Problem to work on
Transcribe the stretch of entries below from the line with "-- ==== Sys2Proof/Laws/State.lean" through the line with "theorem Values.get_set_same (v", exactly and with both ends included; leave out all other lines.

Input data

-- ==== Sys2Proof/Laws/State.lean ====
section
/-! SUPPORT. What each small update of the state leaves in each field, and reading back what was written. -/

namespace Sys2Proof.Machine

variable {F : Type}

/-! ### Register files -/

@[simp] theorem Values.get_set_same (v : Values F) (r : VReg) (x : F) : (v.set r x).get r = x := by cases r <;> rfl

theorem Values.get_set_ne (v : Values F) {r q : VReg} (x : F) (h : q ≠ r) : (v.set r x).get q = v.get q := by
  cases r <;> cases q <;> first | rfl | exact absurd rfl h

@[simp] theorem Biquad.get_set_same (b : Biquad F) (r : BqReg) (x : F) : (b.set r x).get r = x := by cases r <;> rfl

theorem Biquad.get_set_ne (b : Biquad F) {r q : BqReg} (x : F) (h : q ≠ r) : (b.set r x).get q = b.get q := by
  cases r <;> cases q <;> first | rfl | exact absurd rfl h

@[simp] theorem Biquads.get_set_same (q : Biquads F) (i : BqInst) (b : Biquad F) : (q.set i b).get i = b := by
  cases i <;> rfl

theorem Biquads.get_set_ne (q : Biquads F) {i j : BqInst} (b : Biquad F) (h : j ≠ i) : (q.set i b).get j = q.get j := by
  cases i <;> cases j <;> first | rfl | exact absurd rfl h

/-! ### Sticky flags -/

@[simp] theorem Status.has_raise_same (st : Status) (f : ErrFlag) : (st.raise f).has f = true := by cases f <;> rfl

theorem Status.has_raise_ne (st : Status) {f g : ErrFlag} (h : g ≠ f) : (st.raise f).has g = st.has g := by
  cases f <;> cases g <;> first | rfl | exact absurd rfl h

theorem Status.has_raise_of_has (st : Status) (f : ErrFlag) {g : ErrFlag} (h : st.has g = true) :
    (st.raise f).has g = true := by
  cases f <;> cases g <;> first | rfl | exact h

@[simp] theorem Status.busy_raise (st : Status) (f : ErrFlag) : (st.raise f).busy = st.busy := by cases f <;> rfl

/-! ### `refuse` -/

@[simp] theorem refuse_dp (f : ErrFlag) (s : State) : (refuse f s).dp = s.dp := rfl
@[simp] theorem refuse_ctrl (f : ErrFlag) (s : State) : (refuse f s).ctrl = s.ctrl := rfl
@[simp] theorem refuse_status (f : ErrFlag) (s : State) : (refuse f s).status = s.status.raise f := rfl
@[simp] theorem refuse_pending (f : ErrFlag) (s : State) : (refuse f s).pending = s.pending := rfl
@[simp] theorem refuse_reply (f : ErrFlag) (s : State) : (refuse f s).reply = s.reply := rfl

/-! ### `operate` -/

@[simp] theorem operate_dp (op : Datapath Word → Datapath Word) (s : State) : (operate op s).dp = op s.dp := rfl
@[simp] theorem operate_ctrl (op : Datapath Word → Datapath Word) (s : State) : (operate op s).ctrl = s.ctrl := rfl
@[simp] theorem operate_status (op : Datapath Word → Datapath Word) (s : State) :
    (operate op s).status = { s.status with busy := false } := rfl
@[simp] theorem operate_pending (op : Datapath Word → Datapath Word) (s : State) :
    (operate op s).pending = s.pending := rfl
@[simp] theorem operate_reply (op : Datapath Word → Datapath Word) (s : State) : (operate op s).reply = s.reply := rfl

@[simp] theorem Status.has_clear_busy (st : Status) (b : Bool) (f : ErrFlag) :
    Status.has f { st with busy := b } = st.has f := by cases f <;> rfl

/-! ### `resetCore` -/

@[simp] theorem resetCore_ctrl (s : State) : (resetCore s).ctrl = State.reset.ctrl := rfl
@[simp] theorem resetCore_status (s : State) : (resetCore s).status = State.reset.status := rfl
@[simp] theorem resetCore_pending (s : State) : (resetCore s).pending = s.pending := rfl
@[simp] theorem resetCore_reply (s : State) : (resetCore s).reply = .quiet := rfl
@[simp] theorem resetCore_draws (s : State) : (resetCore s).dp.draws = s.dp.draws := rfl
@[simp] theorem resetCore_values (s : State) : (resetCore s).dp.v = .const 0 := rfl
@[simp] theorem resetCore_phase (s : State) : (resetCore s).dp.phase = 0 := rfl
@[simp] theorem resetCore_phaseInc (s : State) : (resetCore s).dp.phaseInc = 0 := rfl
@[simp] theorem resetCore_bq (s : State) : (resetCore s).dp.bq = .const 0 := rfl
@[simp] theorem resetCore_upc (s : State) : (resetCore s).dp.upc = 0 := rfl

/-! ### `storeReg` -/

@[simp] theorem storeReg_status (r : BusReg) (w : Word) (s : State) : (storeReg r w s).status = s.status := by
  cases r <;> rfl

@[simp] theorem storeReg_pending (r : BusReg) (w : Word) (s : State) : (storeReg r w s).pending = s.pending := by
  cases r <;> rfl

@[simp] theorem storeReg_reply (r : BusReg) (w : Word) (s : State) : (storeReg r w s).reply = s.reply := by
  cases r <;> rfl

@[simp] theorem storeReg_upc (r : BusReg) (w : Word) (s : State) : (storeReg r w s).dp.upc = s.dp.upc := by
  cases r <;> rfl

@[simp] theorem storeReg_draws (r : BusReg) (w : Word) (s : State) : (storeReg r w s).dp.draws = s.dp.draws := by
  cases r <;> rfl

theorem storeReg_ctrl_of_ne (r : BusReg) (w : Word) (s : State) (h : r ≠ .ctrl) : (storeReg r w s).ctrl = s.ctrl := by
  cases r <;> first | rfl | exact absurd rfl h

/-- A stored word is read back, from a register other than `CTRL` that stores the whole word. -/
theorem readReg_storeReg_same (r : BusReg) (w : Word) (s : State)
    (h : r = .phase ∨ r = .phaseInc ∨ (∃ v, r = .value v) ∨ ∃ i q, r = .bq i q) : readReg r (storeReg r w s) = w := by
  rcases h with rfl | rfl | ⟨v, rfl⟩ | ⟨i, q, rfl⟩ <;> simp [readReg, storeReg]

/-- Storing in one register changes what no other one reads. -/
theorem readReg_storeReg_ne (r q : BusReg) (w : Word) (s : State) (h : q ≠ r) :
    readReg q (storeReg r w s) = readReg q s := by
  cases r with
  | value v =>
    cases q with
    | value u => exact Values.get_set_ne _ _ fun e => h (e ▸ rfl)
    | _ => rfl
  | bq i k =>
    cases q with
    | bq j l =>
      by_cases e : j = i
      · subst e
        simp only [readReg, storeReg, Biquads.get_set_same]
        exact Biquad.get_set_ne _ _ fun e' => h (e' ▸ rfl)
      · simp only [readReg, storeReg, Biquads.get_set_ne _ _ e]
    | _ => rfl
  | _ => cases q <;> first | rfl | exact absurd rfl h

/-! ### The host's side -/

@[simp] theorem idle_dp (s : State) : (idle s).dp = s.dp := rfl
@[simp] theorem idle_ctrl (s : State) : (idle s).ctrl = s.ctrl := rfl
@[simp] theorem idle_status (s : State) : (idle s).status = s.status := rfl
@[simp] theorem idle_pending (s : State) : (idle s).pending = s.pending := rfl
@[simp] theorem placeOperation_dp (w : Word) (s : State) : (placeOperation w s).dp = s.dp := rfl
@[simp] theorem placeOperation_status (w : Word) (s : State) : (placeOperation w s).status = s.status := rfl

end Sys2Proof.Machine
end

==

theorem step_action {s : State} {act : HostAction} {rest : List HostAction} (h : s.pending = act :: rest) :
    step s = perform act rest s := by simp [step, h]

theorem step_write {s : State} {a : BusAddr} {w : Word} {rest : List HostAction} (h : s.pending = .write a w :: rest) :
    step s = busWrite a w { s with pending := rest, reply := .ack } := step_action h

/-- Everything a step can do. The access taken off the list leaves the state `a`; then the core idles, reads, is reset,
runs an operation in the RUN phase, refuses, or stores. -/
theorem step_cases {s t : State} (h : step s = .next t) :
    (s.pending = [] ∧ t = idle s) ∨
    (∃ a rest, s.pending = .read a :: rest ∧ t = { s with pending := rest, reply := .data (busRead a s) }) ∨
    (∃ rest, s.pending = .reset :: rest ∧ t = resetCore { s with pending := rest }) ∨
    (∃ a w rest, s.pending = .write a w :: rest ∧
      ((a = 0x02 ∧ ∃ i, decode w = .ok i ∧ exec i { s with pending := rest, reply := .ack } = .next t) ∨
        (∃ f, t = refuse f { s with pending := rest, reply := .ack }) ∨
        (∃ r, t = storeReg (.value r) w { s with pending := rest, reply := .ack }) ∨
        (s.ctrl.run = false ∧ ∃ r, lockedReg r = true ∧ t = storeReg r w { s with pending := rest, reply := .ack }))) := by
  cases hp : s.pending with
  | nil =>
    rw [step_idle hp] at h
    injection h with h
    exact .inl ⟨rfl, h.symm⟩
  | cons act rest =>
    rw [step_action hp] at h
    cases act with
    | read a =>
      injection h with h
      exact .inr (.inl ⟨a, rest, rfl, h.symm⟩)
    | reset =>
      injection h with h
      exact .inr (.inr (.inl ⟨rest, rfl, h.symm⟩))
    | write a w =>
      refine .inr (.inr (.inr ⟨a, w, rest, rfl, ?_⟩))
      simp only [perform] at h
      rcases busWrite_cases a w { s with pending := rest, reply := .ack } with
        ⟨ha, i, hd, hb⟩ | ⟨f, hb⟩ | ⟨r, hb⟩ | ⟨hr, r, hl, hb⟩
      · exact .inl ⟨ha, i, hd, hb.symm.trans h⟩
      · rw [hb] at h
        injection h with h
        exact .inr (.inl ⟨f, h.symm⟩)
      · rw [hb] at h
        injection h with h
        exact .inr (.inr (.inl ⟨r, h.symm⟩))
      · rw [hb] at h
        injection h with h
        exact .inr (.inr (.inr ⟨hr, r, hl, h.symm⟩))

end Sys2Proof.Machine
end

* * *

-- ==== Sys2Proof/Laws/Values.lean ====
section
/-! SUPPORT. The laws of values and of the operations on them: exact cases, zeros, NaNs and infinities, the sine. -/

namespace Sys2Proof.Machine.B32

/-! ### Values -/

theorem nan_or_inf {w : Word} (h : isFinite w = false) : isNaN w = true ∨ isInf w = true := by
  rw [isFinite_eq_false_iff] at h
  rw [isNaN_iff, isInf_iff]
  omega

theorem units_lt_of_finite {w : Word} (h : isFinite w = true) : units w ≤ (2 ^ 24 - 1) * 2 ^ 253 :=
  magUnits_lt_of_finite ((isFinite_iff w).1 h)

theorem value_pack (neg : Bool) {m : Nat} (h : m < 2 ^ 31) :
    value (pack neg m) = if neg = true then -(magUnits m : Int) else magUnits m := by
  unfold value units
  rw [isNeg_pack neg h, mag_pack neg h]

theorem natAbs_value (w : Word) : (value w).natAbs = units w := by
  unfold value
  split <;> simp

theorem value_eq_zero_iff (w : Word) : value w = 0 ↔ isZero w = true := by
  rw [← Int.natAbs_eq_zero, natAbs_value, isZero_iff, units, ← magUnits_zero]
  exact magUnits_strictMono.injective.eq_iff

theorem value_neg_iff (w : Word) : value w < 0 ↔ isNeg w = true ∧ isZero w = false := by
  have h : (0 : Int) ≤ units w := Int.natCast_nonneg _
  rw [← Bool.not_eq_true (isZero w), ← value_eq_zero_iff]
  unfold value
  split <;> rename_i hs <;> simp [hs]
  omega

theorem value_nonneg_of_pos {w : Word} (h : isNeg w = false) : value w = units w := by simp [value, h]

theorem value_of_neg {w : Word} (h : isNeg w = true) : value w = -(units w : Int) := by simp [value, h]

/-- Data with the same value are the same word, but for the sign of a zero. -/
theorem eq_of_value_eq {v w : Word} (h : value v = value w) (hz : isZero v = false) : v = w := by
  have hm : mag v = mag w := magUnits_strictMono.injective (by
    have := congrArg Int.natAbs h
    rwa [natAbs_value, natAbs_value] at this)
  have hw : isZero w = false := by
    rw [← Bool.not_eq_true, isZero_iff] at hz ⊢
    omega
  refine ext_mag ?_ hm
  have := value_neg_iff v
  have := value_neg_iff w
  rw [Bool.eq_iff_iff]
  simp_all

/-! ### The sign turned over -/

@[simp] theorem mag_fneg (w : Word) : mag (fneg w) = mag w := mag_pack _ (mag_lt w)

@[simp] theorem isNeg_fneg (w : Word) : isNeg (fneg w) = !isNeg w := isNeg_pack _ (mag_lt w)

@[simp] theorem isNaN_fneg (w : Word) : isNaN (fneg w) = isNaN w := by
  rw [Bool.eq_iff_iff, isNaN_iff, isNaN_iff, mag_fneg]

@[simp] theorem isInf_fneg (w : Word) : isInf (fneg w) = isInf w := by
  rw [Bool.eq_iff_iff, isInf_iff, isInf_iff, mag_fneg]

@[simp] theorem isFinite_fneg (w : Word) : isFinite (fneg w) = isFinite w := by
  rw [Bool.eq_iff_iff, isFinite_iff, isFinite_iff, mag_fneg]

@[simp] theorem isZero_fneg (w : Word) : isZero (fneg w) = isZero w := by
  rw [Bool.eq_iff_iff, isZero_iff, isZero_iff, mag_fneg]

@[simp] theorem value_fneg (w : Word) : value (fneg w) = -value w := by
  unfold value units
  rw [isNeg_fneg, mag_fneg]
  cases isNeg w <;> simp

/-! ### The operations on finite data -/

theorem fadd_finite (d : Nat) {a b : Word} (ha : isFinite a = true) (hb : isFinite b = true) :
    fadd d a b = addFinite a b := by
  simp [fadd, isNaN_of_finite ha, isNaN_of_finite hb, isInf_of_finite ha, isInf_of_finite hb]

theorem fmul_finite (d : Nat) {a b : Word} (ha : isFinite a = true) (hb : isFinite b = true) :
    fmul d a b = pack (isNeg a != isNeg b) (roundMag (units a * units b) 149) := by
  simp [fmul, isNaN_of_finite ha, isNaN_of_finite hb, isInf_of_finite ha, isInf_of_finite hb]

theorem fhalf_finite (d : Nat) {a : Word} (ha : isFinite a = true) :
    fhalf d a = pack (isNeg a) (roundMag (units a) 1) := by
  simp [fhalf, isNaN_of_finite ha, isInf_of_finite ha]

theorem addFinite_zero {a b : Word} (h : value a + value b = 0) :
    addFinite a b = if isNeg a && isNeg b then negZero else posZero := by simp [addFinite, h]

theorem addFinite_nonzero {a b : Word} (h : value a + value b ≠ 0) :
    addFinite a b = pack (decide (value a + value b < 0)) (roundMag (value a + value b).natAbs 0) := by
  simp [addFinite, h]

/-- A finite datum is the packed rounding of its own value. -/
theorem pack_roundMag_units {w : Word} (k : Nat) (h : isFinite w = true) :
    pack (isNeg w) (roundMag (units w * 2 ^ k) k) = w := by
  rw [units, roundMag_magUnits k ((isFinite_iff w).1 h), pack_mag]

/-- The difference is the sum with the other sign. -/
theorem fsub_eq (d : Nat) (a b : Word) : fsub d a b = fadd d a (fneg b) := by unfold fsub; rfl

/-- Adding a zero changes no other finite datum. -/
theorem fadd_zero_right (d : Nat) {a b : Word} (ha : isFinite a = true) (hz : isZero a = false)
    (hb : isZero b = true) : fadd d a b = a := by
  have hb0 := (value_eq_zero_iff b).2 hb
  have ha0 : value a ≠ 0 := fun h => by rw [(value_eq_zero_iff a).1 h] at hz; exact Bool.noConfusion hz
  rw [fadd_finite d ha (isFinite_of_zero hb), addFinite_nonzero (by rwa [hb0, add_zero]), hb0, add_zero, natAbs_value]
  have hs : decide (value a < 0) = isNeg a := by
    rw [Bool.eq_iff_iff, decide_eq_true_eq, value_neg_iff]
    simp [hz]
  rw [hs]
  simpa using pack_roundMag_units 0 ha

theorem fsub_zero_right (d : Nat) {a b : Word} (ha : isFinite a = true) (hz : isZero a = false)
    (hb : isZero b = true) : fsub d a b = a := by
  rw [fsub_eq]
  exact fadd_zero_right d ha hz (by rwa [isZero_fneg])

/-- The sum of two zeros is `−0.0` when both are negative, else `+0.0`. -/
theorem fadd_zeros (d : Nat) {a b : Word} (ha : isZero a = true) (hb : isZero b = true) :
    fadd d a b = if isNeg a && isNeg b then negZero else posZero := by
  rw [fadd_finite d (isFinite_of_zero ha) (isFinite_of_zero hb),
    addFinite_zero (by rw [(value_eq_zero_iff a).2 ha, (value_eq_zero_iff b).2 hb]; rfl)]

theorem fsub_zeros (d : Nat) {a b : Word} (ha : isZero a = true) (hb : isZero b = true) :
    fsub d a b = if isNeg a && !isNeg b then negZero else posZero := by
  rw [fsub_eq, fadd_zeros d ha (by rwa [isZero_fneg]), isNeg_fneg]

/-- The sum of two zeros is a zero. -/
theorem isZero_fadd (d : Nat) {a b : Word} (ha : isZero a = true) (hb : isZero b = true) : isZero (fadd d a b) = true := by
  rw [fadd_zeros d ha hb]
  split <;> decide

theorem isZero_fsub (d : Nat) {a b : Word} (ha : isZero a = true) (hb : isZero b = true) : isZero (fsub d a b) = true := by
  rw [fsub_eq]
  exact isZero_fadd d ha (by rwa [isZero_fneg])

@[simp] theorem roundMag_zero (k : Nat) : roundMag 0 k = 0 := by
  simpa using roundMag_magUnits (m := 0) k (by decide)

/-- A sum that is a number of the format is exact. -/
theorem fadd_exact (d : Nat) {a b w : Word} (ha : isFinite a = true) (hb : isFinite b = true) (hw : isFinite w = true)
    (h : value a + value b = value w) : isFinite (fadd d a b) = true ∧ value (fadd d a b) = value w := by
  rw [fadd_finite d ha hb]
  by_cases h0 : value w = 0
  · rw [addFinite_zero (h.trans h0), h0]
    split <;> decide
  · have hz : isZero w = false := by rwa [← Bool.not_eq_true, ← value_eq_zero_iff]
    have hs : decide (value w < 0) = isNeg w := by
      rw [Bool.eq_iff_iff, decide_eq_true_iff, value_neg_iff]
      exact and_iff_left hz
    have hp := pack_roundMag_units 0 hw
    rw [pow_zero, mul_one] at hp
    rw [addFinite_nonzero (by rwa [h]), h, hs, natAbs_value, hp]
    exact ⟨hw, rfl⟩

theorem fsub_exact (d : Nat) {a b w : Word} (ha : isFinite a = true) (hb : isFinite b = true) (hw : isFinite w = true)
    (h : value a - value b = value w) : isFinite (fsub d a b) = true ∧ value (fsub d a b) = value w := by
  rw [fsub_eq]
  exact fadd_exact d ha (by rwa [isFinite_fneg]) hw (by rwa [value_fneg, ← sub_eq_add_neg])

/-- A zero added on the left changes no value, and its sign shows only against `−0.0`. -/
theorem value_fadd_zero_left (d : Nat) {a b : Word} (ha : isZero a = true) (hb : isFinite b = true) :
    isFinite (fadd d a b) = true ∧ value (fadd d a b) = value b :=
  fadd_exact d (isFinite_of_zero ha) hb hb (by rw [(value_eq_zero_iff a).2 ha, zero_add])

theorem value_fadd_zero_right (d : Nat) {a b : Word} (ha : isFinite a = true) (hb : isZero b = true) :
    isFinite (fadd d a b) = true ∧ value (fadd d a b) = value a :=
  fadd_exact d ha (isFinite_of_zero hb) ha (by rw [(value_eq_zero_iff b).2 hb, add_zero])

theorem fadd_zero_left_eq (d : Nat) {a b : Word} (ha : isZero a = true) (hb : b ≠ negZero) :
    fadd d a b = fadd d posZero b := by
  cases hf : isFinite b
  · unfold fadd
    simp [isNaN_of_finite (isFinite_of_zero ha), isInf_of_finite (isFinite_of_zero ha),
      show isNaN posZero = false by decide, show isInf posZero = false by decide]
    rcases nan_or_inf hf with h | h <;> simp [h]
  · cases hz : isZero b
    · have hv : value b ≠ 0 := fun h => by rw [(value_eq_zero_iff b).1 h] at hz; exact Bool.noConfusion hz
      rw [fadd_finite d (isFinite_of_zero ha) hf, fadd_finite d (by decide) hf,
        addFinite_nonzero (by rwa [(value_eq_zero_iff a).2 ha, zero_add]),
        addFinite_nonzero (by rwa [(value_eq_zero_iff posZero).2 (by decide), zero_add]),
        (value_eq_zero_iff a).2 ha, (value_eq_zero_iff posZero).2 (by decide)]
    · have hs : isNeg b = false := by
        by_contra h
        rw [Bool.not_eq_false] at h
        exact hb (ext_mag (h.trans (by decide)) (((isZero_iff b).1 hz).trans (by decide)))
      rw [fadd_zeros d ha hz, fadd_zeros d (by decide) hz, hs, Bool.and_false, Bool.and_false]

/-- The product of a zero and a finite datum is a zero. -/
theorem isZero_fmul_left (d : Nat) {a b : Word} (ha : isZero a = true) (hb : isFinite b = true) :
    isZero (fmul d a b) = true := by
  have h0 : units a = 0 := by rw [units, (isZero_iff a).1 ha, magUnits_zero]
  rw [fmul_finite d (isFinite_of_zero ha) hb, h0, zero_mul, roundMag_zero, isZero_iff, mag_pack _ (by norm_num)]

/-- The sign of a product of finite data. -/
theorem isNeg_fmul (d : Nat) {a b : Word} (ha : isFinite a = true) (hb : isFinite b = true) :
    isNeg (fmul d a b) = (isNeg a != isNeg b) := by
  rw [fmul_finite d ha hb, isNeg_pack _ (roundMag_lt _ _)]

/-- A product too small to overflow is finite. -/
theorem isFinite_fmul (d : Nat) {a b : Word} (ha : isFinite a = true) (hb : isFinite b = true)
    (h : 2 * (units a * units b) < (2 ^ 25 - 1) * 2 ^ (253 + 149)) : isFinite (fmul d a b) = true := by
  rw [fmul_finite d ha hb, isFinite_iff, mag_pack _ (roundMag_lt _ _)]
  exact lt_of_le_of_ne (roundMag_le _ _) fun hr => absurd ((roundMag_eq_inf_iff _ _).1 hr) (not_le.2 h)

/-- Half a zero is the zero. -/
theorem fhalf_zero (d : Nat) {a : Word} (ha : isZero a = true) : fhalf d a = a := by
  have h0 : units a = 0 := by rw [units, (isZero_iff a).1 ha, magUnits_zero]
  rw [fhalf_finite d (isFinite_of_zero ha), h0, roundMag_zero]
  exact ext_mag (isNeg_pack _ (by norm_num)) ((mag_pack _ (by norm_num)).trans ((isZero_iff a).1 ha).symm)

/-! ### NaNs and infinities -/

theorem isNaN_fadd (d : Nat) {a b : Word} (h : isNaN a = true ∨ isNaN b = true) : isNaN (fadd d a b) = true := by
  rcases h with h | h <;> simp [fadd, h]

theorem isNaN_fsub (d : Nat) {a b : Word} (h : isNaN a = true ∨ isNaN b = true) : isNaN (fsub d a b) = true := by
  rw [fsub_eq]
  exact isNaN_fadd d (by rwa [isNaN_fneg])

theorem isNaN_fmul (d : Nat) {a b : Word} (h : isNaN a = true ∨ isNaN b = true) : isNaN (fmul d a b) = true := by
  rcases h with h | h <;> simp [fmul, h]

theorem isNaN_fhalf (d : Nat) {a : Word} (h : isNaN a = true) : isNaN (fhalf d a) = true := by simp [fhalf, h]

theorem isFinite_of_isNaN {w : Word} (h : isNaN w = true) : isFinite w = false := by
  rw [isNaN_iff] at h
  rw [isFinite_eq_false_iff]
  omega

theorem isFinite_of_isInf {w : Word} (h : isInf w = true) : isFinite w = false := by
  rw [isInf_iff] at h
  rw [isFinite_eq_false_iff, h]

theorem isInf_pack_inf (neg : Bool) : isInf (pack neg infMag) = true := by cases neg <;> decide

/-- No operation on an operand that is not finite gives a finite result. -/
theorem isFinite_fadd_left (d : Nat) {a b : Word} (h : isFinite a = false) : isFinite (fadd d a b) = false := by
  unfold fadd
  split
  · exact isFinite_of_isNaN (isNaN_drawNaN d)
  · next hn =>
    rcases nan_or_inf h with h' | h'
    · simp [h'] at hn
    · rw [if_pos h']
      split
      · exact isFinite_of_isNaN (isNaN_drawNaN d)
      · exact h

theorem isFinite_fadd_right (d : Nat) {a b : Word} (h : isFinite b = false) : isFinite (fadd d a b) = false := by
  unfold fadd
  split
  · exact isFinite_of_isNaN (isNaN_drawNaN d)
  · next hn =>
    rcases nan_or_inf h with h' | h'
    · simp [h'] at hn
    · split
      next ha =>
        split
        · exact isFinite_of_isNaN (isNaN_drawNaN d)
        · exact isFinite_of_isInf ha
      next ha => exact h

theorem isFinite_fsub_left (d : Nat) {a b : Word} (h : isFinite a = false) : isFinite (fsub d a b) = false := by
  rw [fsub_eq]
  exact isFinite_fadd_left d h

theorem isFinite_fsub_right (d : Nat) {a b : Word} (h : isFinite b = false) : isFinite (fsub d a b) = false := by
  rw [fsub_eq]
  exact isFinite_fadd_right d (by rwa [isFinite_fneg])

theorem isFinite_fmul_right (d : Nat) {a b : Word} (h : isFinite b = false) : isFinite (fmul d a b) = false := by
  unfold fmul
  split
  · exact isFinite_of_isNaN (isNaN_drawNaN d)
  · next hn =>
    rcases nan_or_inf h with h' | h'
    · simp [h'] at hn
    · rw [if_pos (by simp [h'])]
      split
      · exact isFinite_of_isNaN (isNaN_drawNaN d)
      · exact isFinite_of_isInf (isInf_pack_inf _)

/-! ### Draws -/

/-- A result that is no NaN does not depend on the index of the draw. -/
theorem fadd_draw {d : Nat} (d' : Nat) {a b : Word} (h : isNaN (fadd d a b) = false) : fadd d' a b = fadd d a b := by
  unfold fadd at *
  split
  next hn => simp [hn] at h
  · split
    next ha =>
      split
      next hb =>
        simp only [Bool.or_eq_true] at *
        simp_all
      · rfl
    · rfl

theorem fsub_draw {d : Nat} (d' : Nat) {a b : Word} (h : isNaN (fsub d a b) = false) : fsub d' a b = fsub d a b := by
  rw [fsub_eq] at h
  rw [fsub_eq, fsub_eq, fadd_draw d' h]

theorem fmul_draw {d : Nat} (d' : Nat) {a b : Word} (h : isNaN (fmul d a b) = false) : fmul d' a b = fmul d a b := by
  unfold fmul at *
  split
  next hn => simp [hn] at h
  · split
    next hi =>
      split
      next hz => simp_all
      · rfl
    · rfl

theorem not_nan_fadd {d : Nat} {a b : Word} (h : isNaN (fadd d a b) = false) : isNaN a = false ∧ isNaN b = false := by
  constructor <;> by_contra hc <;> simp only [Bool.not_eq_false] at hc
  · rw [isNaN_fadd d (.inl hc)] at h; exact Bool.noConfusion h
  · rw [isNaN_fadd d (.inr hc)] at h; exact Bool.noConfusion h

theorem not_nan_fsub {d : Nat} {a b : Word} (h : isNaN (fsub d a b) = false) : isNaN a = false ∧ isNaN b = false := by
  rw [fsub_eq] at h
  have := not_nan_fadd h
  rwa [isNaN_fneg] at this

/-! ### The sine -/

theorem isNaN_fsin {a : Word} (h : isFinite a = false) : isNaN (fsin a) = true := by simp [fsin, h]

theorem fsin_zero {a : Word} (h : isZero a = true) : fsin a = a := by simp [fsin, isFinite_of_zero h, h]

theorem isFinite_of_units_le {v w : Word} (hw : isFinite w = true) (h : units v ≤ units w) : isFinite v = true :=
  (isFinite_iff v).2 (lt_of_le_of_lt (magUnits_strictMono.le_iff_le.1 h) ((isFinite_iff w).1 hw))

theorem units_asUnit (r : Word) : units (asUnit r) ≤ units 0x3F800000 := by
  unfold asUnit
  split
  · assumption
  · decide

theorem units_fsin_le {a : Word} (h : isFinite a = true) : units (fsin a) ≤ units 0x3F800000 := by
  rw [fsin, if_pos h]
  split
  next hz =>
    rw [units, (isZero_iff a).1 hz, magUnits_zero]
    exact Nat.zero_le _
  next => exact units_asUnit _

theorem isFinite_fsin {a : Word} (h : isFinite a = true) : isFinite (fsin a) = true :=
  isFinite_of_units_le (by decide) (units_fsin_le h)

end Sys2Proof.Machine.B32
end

Solution to this problem
-- ==== Sys2Proof/Laws/State.lean ====
section
/-! SUPPORT. What each small update of the state leaves in each field, and reading back what was written. -/

namespace Sys2Proof.Machine

variable {F : Type}

/-! ### Register files -/

@[simp] theorem Values.get_set_same (v : Values F) (r : VReg) (x : F) : (v.set r x).get r = x := by cases r <;> rfl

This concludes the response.